WHAT NEEDS TO BE DONE: Give again, word for word, each line below starting at the one that contains "-- ==== Sys2Proof/Machine/Motorist.lean" and ending at the one that contains "when unwrapping (43_motorist R177, R179). -/".

MATERIAL FOR THIS TASK:
-- Opening Marker --

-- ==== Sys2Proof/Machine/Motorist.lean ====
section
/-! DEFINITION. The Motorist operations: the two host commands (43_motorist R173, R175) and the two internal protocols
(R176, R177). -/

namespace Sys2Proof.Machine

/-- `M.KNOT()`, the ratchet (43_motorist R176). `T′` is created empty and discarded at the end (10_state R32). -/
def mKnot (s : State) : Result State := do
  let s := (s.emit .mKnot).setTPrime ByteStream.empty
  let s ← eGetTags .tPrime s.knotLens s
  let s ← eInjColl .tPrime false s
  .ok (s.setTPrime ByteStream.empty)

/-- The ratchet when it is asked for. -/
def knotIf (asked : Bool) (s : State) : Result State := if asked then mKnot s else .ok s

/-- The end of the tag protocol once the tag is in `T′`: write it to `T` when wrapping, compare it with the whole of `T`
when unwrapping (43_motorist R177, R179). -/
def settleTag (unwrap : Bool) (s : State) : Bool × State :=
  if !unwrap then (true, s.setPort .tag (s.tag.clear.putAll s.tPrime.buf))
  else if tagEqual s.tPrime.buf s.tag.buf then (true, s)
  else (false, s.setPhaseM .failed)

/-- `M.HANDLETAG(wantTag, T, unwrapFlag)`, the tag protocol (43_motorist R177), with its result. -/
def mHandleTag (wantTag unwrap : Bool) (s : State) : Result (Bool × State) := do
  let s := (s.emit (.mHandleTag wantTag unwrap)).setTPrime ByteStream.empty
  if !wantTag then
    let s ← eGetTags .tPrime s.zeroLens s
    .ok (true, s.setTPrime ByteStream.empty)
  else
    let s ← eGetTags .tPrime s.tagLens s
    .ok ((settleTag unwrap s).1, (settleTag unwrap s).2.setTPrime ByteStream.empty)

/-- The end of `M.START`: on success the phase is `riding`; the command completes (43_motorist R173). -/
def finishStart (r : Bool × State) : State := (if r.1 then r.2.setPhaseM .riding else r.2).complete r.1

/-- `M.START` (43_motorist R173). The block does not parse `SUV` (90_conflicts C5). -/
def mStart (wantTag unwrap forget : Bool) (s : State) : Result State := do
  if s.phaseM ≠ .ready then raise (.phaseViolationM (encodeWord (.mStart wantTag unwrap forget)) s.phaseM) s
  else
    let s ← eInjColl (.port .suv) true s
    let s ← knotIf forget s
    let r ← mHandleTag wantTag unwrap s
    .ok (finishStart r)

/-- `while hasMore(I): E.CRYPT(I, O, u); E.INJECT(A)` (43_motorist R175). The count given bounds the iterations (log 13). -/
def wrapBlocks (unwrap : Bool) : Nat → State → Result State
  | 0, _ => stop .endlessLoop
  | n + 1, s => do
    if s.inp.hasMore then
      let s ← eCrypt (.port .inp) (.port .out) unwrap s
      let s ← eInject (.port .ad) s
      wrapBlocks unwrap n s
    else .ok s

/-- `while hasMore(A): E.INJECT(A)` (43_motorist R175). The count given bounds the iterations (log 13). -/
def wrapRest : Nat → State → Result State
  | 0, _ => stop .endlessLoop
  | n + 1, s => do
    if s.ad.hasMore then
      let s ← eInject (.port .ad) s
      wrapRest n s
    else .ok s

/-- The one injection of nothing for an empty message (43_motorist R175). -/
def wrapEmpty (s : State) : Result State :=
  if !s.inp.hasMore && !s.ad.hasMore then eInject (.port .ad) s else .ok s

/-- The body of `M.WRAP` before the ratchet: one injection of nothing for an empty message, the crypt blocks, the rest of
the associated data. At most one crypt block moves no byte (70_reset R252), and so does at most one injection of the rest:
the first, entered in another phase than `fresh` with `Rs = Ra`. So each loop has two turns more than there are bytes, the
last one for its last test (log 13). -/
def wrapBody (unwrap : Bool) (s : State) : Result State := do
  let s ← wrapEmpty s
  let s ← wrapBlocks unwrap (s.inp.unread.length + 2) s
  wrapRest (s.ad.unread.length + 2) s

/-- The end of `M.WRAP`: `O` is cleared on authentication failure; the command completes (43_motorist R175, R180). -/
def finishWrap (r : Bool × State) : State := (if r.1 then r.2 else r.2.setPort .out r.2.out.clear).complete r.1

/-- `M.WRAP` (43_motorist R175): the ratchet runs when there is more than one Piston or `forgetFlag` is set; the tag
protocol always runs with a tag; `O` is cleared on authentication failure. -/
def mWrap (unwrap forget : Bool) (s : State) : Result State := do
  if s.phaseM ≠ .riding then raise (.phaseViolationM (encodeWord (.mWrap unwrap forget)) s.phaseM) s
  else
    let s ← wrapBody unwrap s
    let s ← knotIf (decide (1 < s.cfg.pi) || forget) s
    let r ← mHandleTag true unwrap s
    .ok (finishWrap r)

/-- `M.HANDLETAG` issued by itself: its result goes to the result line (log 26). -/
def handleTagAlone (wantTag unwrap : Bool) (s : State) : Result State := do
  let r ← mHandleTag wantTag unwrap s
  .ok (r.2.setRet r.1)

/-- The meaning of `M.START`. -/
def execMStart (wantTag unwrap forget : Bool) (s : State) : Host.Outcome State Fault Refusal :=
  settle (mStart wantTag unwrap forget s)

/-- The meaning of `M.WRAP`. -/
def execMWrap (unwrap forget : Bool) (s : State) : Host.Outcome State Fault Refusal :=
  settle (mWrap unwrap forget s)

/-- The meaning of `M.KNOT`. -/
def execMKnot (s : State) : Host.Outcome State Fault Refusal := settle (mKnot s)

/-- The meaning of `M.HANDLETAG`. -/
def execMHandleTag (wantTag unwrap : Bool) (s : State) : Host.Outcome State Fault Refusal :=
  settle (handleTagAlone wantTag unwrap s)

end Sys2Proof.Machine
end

-- Closing Marker --
-- Opening Marker --

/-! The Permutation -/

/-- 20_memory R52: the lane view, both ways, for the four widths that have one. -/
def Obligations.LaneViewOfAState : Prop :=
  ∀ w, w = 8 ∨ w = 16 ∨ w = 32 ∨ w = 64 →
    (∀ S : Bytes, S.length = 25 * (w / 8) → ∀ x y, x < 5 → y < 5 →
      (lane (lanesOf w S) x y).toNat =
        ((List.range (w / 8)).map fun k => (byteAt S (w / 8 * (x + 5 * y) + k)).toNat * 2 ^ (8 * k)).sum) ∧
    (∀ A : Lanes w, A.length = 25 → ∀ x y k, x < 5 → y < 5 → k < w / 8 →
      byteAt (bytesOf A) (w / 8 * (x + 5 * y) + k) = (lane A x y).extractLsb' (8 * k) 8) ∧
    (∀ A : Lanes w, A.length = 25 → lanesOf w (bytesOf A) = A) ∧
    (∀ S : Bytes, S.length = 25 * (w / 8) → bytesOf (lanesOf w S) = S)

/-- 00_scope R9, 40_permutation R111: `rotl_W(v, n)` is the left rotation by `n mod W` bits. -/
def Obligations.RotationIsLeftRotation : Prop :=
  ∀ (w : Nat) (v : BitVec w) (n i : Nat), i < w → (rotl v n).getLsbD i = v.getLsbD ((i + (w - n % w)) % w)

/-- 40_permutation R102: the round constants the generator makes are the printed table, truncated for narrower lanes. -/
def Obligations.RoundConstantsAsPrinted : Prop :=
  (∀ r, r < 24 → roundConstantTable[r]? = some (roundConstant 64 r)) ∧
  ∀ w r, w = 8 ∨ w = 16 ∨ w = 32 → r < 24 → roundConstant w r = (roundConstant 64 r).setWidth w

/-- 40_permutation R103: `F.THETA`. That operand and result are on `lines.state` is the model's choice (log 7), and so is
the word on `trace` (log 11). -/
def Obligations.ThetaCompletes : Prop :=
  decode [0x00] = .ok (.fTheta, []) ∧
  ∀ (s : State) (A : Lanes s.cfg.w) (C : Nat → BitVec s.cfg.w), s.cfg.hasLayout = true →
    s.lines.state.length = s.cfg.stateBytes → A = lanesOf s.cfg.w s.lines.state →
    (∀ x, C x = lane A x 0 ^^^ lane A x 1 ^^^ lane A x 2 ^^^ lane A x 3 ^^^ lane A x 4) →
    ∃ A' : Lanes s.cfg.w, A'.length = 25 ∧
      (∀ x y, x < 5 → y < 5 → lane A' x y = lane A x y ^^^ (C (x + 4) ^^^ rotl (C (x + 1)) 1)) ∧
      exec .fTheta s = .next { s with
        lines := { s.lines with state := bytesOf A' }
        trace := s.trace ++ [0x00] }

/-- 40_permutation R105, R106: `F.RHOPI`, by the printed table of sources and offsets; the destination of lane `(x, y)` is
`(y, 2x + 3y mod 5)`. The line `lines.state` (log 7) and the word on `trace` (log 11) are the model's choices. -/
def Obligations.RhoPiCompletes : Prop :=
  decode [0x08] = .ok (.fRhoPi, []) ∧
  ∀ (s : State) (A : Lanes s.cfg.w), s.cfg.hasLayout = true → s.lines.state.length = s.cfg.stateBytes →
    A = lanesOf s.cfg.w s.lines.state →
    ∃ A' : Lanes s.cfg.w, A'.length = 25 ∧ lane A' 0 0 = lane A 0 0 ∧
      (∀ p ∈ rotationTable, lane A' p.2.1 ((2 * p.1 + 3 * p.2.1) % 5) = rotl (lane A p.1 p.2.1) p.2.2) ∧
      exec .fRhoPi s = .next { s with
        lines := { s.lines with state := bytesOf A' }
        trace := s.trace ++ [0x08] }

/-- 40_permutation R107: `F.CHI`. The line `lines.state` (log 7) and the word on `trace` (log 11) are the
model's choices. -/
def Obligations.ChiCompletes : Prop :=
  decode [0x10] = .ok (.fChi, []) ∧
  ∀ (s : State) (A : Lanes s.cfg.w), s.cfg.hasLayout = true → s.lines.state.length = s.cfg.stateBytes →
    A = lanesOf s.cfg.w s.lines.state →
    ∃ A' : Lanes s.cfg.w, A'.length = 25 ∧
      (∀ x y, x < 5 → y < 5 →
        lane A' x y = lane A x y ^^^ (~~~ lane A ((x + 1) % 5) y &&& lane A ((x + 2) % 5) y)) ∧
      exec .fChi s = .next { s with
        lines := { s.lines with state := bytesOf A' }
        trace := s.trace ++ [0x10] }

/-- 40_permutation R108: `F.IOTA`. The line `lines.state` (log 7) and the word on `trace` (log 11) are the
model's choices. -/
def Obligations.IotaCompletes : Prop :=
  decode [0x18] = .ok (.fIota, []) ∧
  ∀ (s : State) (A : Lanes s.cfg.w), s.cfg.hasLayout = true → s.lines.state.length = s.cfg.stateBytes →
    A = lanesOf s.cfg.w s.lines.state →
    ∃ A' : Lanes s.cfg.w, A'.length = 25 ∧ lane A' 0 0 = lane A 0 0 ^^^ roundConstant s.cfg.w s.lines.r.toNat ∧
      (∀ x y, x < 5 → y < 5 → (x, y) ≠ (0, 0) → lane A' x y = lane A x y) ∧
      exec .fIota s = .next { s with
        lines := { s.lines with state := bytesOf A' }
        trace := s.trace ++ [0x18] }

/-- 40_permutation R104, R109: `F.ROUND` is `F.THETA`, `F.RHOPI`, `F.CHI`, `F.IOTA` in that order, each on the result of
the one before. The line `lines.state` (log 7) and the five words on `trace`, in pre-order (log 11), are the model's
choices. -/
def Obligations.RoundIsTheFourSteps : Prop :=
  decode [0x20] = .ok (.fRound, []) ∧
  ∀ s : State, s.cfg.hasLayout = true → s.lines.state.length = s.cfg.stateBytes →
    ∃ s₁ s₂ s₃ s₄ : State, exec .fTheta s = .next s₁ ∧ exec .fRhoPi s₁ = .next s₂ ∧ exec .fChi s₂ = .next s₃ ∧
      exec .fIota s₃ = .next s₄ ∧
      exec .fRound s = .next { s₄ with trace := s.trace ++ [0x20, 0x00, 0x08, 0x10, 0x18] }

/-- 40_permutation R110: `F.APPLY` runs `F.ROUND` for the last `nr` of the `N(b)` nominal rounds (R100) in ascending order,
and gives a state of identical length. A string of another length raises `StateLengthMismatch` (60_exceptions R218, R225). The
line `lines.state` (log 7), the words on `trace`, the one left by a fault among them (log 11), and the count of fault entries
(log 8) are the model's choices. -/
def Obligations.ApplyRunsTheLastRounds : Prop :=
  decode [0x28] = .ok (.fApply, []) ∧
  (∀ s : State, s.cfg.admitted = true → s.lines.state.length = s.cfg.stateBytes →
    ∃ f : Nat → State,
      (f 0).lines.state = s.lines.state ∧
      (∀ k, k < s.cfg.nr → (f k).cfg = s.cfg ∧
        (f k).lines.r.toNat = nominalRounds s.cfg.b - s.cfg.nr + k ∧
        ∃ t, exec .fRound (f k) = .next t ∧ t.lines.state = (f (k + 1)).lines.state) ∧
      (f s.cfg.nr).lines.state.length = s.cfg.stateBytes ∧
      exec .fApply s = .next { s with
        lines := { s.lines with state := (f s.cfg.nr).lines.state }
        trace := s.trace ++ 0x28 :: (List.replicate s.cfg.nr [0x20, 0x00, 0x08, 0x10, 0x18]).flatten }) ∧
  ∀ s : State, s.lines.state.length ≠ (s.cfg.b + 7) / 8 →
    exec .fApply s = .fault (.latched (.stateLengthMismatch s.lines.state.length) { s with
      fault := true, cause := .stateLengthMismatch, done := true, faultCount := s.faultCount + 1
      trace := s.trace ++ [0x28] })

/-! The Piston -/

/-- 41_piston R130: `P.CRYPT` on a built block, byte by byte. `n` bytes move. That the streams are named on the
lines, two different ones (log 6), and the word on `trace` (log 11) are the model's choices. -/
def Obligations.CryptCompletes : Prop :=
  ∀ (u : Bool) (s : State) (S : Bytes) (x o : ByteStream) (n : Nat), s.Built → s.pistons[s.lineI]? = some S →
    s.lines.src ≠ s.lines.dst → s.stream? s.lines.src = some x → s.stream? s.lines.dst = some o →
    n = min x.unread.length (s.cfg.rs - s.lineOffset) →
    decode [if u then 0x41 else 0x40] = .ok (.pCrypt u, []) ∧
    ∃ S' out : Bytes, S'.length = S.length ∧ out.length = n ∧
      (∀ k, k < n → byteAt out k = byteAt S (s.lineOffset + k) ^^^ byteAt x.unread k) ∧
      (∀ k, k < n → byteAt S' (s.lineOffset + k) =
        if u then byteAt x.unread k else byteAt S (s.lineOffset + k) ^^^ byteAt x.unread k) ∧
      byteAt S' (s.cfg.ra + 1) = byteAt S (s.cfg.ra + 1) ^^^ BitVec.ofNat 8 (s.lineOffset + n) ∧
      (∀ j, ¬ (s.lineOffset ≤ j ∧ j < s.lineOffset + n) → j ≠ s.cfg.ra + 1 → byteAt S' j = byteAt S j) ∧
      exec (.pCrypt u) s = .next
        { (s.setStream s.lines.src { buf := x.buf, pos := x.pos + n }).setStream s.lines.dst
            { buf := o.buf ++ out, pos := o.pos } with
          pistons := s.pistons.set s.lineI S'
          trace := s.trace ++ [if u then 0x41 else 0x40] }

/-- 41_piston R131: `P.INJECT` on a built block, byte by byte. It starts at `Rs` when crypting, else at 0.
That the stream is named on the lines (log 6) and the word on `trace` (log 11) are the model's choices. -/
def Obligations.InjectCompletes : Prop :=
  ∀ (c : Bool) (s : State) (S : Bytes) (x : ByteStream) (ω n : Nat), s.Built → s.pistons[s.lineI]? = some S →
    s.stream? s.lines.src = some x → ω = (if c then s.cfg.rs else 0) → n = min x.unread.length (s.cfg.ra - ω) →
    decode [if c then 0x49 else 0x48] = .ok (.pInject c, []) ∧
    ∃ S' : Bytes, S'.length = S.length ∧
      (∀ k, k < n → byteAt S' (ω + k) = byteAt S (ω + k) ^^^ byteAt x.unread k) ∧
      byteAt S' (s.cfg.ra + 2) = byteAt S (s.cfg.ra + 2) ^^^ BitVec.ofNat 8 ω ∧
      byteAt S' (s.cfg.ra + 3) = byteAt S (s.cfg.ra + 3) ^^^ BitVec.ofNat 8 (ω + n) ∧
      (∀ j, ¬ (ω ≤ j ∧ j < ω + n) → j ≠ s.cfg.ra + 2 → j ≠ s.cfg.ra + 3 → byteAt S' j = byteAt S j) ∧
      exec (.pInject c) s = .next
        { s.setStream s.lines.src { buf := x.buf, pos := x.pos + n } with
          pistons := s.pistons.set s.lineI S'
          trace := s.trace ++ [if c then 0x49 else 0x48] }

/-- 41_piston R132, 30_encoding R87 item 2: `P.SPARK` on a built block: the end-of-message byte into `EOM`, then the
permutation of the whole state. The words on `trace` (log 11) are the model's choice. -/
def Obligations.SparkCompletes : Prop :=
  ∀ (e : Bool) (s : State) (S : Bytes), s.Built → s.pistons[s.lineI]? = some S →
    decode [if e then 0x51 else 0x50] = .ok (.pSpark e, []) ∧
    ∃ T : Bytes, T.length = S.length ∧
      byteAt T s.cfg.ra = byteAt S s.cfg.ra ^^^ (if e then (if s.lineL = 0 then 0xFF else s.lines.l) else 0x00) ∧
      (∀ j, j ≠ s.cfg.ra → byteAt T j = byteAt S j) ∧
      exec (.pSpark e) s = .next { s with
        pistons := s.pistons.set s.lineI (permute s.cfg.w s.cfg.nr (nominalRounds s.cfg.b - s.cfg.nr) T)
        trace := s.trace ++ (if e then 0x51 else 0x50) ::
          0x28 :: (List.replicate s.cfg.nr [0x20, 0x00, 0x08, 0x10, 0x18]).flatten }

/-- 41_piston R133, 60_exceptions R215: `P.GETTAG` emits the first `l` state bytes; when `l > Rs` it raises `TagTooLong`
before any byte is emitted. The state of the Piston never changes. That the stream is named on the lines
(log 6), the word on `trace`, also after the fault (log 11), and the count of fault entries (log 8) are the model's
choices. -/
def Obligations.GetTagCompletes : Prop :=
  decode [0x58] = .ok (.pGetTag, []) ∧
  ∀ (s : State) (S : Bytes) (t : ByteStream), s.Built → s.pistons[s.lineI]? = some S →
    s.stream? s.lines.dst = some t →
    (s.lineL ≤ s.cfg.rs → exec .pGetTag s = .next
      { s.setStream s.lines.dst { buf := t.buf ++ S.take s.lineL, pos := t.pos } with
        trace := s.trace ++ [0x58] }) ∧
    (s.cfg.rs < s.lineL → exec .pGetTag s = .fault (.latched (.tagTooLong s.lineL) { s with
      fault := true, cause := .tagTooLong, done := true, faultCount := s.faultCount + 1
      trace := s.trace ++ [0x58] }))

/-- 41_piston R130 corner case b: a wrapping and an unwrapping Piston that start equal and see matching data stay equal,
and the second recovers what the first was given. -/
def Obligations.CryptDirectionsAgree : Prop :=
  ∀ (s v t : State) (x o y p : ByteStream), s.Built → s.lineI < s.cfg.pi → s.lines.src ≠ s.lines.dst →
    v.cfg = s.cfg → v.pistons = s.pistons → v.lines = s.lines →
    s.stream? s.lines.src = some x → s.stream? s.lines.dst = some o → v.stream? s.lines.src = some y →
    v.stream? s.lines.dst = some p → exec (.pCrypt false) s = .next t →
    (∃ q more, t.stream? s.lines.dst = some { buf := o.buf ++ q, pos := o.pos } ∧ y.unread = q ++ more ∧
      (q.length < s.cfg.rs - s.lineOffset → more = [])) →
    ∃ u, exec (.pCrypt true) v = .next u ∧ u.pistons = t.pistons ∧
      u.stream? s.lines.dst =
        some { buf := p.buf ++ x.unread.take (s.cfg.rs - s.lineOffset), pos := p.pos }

-- Closing Marker --
-- Opening Marker --

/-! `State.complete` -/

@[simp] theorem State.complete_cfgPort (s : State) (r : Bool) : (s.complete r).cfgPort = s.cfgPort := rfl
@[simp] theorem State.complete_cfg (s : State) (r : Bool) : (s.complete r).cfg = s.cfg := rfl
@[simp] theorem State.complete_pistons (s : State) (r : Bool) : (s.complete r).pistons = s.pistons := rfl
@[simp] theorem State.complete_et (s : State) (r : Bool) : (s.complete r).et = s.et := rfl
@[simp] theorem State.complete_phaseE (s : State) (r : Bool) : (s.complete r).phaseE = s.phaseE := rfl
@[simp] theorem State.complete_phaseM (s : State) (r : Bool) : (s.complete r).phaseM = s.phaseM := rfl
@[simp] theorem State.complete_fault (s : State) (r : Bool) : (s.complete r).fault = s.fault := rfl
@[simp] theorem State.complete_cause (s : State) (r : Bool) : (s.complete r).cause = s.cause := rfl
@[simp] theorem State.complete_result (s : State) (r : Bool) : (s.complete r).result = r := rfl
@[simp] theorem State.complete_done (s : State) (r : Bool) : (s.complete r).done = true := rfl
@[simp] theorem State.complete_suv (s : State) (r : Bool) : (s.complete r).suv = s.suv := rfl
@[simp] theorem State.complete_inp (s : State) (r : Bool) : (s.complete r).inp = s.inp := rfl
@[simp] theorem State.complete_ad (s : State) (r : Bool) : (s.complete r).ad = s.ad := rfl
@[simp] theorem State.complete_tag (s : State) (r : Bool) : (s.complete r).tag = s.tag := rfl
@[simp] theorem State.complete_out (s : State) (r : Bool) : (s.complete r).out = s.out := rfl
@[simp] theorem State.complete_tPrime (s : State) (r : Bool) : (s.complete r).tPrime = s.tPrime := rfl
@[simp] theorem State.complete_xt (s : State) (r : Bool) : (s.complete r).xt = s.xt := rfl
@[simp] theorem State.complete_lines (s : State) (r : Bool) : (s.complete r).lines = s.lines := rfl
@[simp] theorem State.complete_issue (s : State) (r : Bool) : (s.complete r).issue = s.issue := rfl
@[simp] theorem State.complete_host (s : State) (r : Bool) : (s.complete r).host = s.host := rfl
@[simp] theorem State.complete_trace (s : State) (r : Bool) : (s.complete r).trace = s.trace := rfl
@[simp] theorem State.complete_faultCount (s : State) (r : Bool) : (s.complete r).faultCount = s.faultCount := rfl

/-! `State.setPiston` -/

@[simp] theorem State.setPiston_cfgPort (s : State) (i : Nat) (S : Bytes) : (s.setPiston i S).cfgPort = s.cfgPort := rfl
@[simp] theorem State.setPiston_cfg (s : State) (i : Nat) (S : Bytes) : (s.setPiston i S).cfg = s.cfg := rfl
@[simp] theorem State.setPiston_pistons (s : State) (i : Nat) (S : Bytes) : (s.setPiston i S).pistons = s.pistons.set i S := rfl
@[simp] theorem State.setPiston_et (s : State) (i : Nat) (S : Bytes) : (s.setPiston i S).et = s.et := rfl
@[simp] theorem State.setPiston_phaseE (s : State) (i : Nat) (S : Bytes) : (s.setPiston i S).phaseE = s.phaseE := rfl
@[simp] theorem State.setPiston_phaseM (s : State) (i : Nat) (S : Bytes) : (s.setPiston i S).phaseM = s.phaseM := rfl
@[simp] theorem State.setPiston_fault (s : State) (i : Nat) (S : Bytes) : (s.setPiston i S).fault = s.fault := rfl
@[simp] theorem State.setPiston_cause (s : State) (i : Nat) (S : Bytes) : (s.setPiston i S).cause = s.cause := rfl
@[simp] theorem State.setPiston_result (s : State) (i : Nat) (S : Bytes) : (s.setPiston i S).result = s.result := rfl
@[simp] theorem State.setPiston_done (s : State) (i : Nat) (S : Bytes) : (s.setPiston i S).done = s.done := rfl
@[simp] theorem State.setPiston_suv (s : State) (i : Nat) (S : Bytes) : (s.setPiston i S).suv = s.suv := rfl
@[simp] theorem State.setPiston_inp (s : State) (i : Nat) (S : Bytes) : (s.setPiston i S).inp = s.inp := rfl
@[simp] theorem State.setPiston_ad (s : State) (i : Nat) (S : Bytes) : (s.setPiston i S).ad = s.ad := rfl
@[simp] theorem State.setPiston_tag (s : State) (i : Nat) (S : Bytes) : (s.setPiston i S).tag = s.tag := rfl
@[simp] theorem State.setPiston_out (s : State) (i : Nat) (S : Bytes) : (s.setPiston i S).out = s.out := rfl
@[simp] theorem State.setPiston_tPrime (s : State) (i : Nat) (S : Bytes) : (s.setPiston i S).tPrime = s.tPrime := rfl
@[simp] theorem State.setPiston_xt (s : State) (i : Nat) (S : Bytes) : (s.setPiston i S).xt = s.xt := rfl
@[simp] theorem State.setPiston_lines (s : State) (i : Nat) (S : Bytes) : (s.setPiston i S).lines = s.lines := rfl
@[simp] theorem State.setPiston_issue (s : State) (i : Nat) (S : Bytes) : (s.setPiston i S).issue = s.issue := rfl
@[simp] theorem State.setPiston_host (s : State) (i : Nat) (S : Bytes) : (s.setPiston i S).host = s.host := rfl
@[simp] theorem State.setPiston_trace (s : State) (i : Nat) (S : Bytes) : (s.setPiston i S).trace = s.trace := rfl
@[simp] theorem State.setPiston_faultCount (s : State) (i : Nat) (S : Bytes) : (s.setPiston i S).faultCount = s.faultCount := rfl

-- Closing Marker --

EXERCISE ANSWER:
-- ==== Sys2Proof/Machine/Motorist.lean ====
section
/-! DEFINITION. The Motorist operations: the two host commands (43_motorist R173, R175) and the two internal protocols
(R176, R177). -/

namespace Sys2Proof.Machine

/-- `M.KNOT()`, the ratchet (43_motorist R176). `T′` is created empty and discarded at the end (10_state R32). -/
def mKnot (s : State) : Result State := do
  let s := (s.emit .mKnot).setTPrime ByteStream.empty
  let s ← eGetTags .tPrime s.knotLens s
  let s ← eInjColl .tPrime false s
  .ok (s.setTPrime ByteStream.empty)

/-- The ratchet when it is asked for. -/
def knotIf (asked : Bool) (s : State) : Result State := if asked then mKnot s else .ok s

/-- The end of the tag protocol once the tag is in `T′`: write it to `T` when wrapping, compare it with the whole of `T`
when unwrapping (43_motorist R177, R179). -/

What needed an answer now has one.